Intel Core i9-10850K Review: The Real Intel Flagship
by Dr. Ian Cutress on January 4, 2021 9:00 AM EST- Posted in
- CPUs
- Intel
- Core
- Z490
- 10th Gen Core
- Comet Lake
- LGA1200
- i9-10850K
Gaming Tests: F1 2019
The F1 racing games from Codemasters have been popular benchmarks in the tech community, mostly for ease-of-use and that they seem to take advantage of any area of a machine that might be better than another. The 2019 edition of the game features all 21 circuits on the calendar for that year, and includes a range of retro models and DLC focusing on the careers of Alain Prost and Ayrton Senna. Built on the EGO Engine 3.0, the game has been criticized similarly to most annual sports games, by not offering enough season-to-season graphical fidelity updates to make investing in the latest title worth it, however the 2019 edition revamps up the Career mode, with features such as in-season driver swaps coming into the mix. The quality of the graphics this time around is also superb, even at 4K low or 1080p Ultra.

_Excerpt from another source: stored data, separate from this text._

-- ==== Sys2Proof/Certificates/Slice0/Obligations.lean ====
section
/-! DEFINITION. The statements about the machine that are put to proof. Each docstring names the rule of the spec it
formalises, and the log entry of what is not the source's own words. -/

open Sys2Proof Sys2Proof.Machine

/-- Decode and encode agree on every well-formed instruction (30_encoding.md R80 to R88, R94). The byte values of class 5 of R85 are the
spec's general knowledge (B6, log entry 23). -/
def Obligations.DecodeInvertsEncode : Prop :=
  ∀ (i : Instr) (rest : List Byte), i.wf = true → decode (encode i ++ rest) = .ok (i, rest)

/-- The other direction: each byte sequence has one meaning (30_encoding.md R85, R86, R91). -/
def Obligations.EncodeInvertsDecode : Prop :=
  ∀ (bytes : List Byte) (i : Instr) (rest : List Byte),
    decode bytes = .ok (i, rest) → i.wf = true ∧ encode i ++ rest = bytes

/-- An instruction is 1, 2 or 3 bytes and the first byte alone decides the length (30_encoding.md R80). -/
def Obligations.DecodeRejectsOnlyMissingBytes : Prop :=
  (∀ op : Byte, lengthOf op = 1 ∨ lengthOf op = 2 ∨ lengthOf op = 3) ∧ decode [] = .error .noBytes ∧
    ∀ (op : Byte) (rest : List Byte),
      ((op :: rest).length < lengthOf op → decode (op :: rest) = .error (.truncated op)) ∧
      (lengthOf op ≤ (op :: rest).length →
        ∃ i, decode (op :: rest) = .ok (i, (op :: rest).drop (lengthOf op)))

/-- The five bytes that no class covers (30_encoding.md R90), a consequence of the byte values of B6 (log entry 23). -/
def Obligations.IllegalBytesAreFive : Prop :=
  ∀ op b2 b3 : Byte,
    (decodeOp op b2 b3 = .illegalCB ↔ op = 0xCB#8) ∧ (decodeOp op b2 b3 = .illegalD9 ↔ op = 0xD9#8) ∧
    (decodeOp op b2 b3 = .illegalDD ↔ op = 0xDD#8) ∧ (decodeOp op b2 b3 = .illegalED ↔ op = 0xED#8) ∧
    (decodeOp op b2 b3 = .illegalFD ↔ op = 0xFD#8)

/-- Encodings written out in the rules' examples, in 95_test_vectors.md and in the opcode map R86. -/
def Obligations.SpecWordsDecode : Prop :=
  decode [0x7E#8] = .ok (.movRM .a, []) ∧
    decode [0x73#8] = .ok (.movMR .e, []) ∧
    decode [0x16#8, 0x5A#8] = .ok (.mviR .d 0x5A#8, []) ∧
    decode [0x01#8, 0x02#8, 0x01#8] = .ok (.lxi .bc 0x0102#16, []) ∧
    decode [0x2A#8, 0x00#8, 0x30#8] = .ok (.lhld 0x3000#16, []) ∧
    decode [0x9D#8] = .ok (.sbb .l, []) ∧
    decode [0xFE#8, 0x40#8] = .ok (.cpi 0x40#8, []) ∧
    decode [0x34#8] = .ok (.inr .m, []) ∧
    decode [0x39#8] = .ok (.dad .sp, []) ∧
    decode [0x1F#8] = .ok (.rar, []) ∧
    decode [0xC2#8, 0x50#8, 0x01#8] = .ok (.jnz 0x0150#16, []) ∧
    decode [0xEC#8, 0x00#8, 0x04#8] = .ok (.cpe 0x0400#16, []) ∧
    decode [0xF8#8] = .ok (.rm, []) ∧
    decode [0xD7#8] = .ok (.rst 2#3, []) ∧
    decode [0xE1#8] = .ok (.pop .hl, []) ∧
    decode [0xF5#8] = .ok (.pushPsw, []) ∧
    decode [0xD3#8, 0x32#8] = .ok (.outPort 0x32#8, []) ∧
    decode [0x76#8] = .ok (.hlt, []) ∧
    decode [0x28#8] = .ok (.nop28, [])

/-- The step, on its normal path (60_exceptions.md R300). That `exec` holds everything a step does there, PC past the bytes, the cycles
and the tick included, and that three bytes are read at once, is the model's own choice (log entry 25, DEDUCED). -/
def Obligations.StepRunsDecodedInstruction : Prop :=
  ∀ (s : State) (i : Instr) (rest : List Byte), Fetching s →
    decode [s.memRead s.pc, s.memRead (s.pc + 1), s.memRead (s.pc + 2)] = .ok (i, rest) → step s = exec i s

/-- The wrap of PC during a fetch (10_state.md R30, 95_test_vectors.md V7). That three bytes are read at once is the model's own choice
(log entry 25, DEDUCED). -/
def Obligations.PcWrapsAcrossTheTop : Prop :=
  ∀ s : State, Fetching s → s.pc = 0xFFFF#16 →
    step s = exec (decodeOp (s.memRead 0xFFFF#16) (s.memRead 0x0000#16) (s.memRead 0x0001#16)) s

/-- Interrupt delivery (60_exceptions.md R302, R305). The 11 cycles are decision D5 (log entry 6) and the place of the two bytes is
B5 (log entry 22). -/
def Obligations.StepDeliversInterrupt : Prop :=
  ∀ s : State, s.halted = false → s.inte = true → s.tPending = true →
    ∃ t, step s = .next t ∧ t.pc = 0x0038#16 ∧ t.sp = s.sp - 2 ∧ t.memRead (s.sp - 1) = hiByte s.pc ∧
      t.memRead (s.sp - 2) = loByte s.pc ∧ t.flags = s.flags ∧
      Frame [] [s.sp - 1, s.sp - 2] 11 { s with inte := false, tPending := false } t

/-- The halted state (60_exceptions.md R340), by decision D19 (log entry 18). -/
def Obligations.HaltedMachineHasNoStep : Prop :=
  ∀ s : State, s.halted = true → step s = .fault .halted

/-- The one synchronous exception (60_exceptions.md R310), for the five bytes of R90 (B6, log entry 23). -/
def Obligations.IllegalOpcodeStops : Prop :=
  ∀ s : State,
    exec .illegalCB s = .fault (.illegalOpcode 0xCB#8 s.pc) ∧ exec .illegalD9 s = .fault (.illegalOpcode 0xD9#8 s.pc) ∧
    exec .illegalDD s = .fault (.illegalOpcode 0xDD#8 s.pc) ∧ exec .illegalED s = .fault (.illegalOpcode 0xED#8 s.pc) ∧
    exec .illegalFD s = .fault (.illegalOpcode 0xFD#8 s.pc) ∧
    (Fetching s → s.memRead s.pc ∈ [0xCB#8, 0xD9#8, 0xDD#8, 0xED#8, 0xFD#8] →
      step s = .fault (.illegalOpcode (s.memRead s.pc) s.pc))

/-- The outcomes of a step (00_scope.md R16, 60_exceptions.md R309). The halted machine has no step by decision D19 (log entry 18), and
the set of five rests on B6 (log entry 23). -/
def Obligations.StepStopsOnlyHaltedOrIllegal : Prop :=
  ∀ s : State,
    (∃ t, step s = .next t) ∨ (s.halted = true ∧ step s = .fault .halted) ∨
    (Fetching s ∧ s.memRead s.pc ∈ [0xCB#8, 0xD9#8, 0xDD#8, 0xED#8, 0xFD#8] ∧
      step s = .fault (.illegalOpcode (s.memRead s.pc) s.pc))

/-- MOV r,r, MOV r,M, MVI r,d8 (40_data_transfer.md R110, R111, R113). The register codes are B3 (log entry 21). -/
def Obligations.MovAndMviIntoRegister : Prop :=
  ∀ (dst src : Reg) (d8 : Byte) (s : State), dst.isPhysical = true → src.isPhysical = true →
    (encode (.movRR dst src) = [BitVec.ofNat 8 (0x40 + 8 * dst.code.toNat + src.code.toNat)] ∧
      ∃ t, exec (.movRR dst src) s = .next t ∧ t.reg dst = s.reg src ∧ FlowsOn 1 s t ∧ Frame [dst] [] 5 s t) ∧
    (encode (.movRM dst) = [BitVec.ofNat 8 (0x46 + 8 * dst.code.toNat)] ∧
      ∃ t, exec (.movRM dst) s = .next t ∧ t.reg dst = s.memRead s.hl ∧ FlowsOn 1 s t ∧ Frame [dst] [] 7 s t) ∧
    (encode (.mviR dst d8) = [BitVec.ofNat 8 (0x06 + 8 * dst.code.toNat), d8] ∧
      ∃ t, exec (.mviR dst d8) s = .next t ∧ t.reg dst = d8 ∧ FlowsOn 2 s t ∧ Frame [dst] [] 7 s t)

/-- MOV M,r and MVI M,d8 (40_data_transfer.md R112, R114). The register codes are B3 (log entry 21). -/
def Obligations.MovAndMviIntoMemory : Prop :=
  ∀ (src : Reg) (d8 : Byte) (s : State), src.isPhysical = true →
    (encode (.movMR src) = [BitVec.ofNat 8 (0x70 + src.code.toNat)] ∧
      ∃ t, exec (.movMR src) s = .next t ∧ t.memRead s.hl = s.reg src ∧ FlowsOn 1 s t ∧ Frame [] [s.hl] 7 s t) ∧
    (encode (.mviM d8) = [0x36#8, d8] ∧
      ∃ t, exec (.mviM d8) s = .next t ∧ t.memRead s.hl = d8 ∧ FlowsOn 2 s t ∧ Frame [] [s.hl] 10 s t)

/-- LXI (40_data_transfer.md R115). The pair codes are B3 (log entry 21). -/
def Obligations.LxiLoadsPair : Prop :=
  ∀ (p : RegPair) (v : Word) (s : State),
    encode (.lxi p v) = [BitVec.ofNat 8 (0x01 + 16 * p.code.toNat), loByte v, hiByte v] ∧
      ∃ t, exec (.lxi p v) s = .next t ∧ HoldsPair p v s t ∧ t.flags = s.flags ∧ t.pc = s.pc + 3 ∧
        Frame (pairRegs p) [] 10 s t

/-- LDA and LDAX (40_data_transfer.md R116, R120), general knowledge of the spec (B7, D4; log entries 24 and 5). -/
def Obligations.LdaAndLdaxLoadA : Prop :=
  ∀ (addr : Word) (p : RegPair) (s : State), p.isIndirect = true →
    (∃ t, exec (.lda addr) s = .next t ∧ t.a = s.memRead addr ∧ FlowsOn 3 s t ∧ Frame [.a] [] 13 s t) ∧
    (∃ t, exec (.ldax p) s = .next t ∧ t.a = s.memRead (BitVec.ofNat 16 (pairNat s p)) ∧ FlowsOn 1 s t ∧ Frame [.a] [] 7 s t)

/-- STA and STAX (40_data_transfer.md R117, R121), general knowledge of the spec (B7, D4; log entries 24 and 5). -/
def Obligations.StaAndStaxStoreA : Prop :=
  ∀ (addr : Word) (p : RegPair) (s : State), p.isIndirect = true →
    (∃ t, exec (.sta addr) s = .next t ∧ t.memRead addr = s.a ∧ FlowsOn 3 s t ∧ Frame [] [addr] 13 s t) ∧
    (∃ t, exec (.stax p) s = .next t ∧ t.memRead (BitVec.ofNat 16 (pairNat s p)) = s.a ∧ FlowsOn 1 s t ∧
      Frame [] [BitVec.ofNat 16 (pairNat s p)] 7 s t)

/-- LHLD and SHLD (40_data_transfer.md R118, R119), general knowledge of the spec (B7, B5, D4; log entries 24, 22 and 5). -/
def Obligations.LhldAndShldMoveHl : Prop :=
  ∀ (addr : Word) (s : State),
    (∃ t, exec (.lhld addr) s = .next t ∧ t.l = s.memRead addr ∧ t.h = s.memRead (addr + 1) ∧ FlowsOn 3 s t ∧
      Frame [.h, .l] [] 16 s t) ∧
    (∃ t, exec (.shld addr) s = .next t ∧ t.memRead addr = s.l ∧ t.memRead (addr + 1) = s.h ∧ FlowsOn 3 s t ∧
      Frame [] [addr, addr + 1] 16 s t)

/-- XCHG (40_data_transfer.md R122), general knowledge of the spec (B7, D4; log entries 24 and 5). -/
def Obligations.XchgSwapsDeAndHl : Prop :=
  ∀ s : State, ∃ t, exec .xchg s = .next t ∧ t.d = s.h ∧ t.e = s.l ∧ t.h = s.d ∧ t.l = s.e ∧ FlowsOn 1 s t ∧
    Frame [.d, .e, .h, .l] [] 4 s t

/-- ADD, ADC, ADI, ACI (41_arithmetic.md R145, R146, R149, R150), with the spec's general knowledge of flag positions and carries
(B1, B11, B12, D4; log entries 20, 8 and 5). -/
def Obligations.AddFamily : Prop :=
  ∀ (src : Reg) (d8 : Byte) (s : State),
    (∃ t, exec (.add src) s = .next t ∧ AddsToA (s.reg src) false s t ∧ t.sp = s.sp ∧ t.pc = s.pc + 1 ∧
      Frame [.a] [] (if src = .m then 7 else 4) s t) ∧
    (∃ t, exec (.adc src) s = .next t ∧ AddsToA (s.reg src) (carryOf s) s t ∧ t.sp = s.sp ∧ t.pc = s.pc + 1 ∧
      Frame [.a] [] (if src = .m then 7 else 4) s t) ∧
    (∃ t, exec (.adi d8) s = .next t ∧ AddsToA d8 false s t ∧ t.sp = s.sp ∧ t.pc = s.pc + 2 ∧ Frame [.a] [] 7 s t) ∧
    (∃ t, exec (.aci d8) s = .next t ∧ AddsToA d8 (carryOf s) s t ∧ t.sp = s.sp ∧ t.pc = s.pc + 2 ∧ Frame [.a] [] 7 s t)

/-- SUB, SBB, SUI, SBI (41_arithmetic.md R147, R148, R151, R152). The sense of AC is decision D7 (log entry 8). -/
def Obligations.SubtractFamily : Prop :=
  ∀ (src : Reg) (d8 : Byte) (s : State),
    (∃ t, exec (.sub src) s = .next t ∧ SubtractsFromA (s.reg src) false s t.a t.flags ∧ t.sp = s.sp ∧ t.pc = s.pc + 1 ∧
      Frame [.a] [] (if src = .m then 7 else 4) s t) ∧
    (∃ t, exec (.sbb src) s = .next t ∧ SubtractsFromA (s.reg src) (carryOf s) s t.a t.flags ∧ t.sp = s.sp ∧
      t.pc = s.pc + 1 ∧ Frame [.a] [] (if src = .m then 7 else 4) s t) ∧
    (∃ t, exec (.sui d8) s = .next t ∧ SubtractsFromA d8 false s t.a t.flags ∧ t.sp = s.sp ∧ t.pc = s.pc + 2 ∧
      Frame [.a] [] 7 s t) ∧
    (∃ t, exec (.sbi d8) s = .next t ∧ SubtractsFromA d8 (carryOf s) s t.a t.flags ∧ t.sp = s.sp ∧ t.pc = s.pc + 2 ∧
      Frame [.a] [] 7 s t)

/-- CMP and CPI (42_logical.md R183, R187). That the flags are those of SUB is B12, the sense of AC is D7 (log entries 24 and 8). -/
def Obligations.CompareFamily : Prop :=
  ∀ (src : Reg) (d8 : Byte) (s : State),
    (∃ t r, exec (.cmp src) s = .next t ∧ SubtractsFromA (s.reg src) false s r t.flags ∧
      t.flags.getLsbD 6 = decide (s.a = s.reg src) ∧ t.sp = s.sp ∧ t.pc = s.pc + 1 ∧
      Frame [] [] (if src = .m then 7 else 4) s t) ∧
    (∃ t r, exec (.cpi d8) s = .next t ∧ SubtractsFromA d8 false s r t.flags ∧ t.flags.getLsbD 6 = decide (s.a = d8) ∧
      t.sp = s.sp ∧ t.pc = s.pc + 2 ∧ Frame [] [] 7 s t)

For our test, we put Alex Albon in the Red Bull in position #20, for a dry two-lap race around Austin. We test at the following settings:
- 768p Ultra Low, 1440p Ultra Low, 4K Ultra Low, 1080p Ultra
In terms of automation, F1 2019 has an in-game benchmark that can be called from the command line, and the output file has frame times. We repeat each resolution setting for a minimum of 10 minutes, taking the averages and percentiles.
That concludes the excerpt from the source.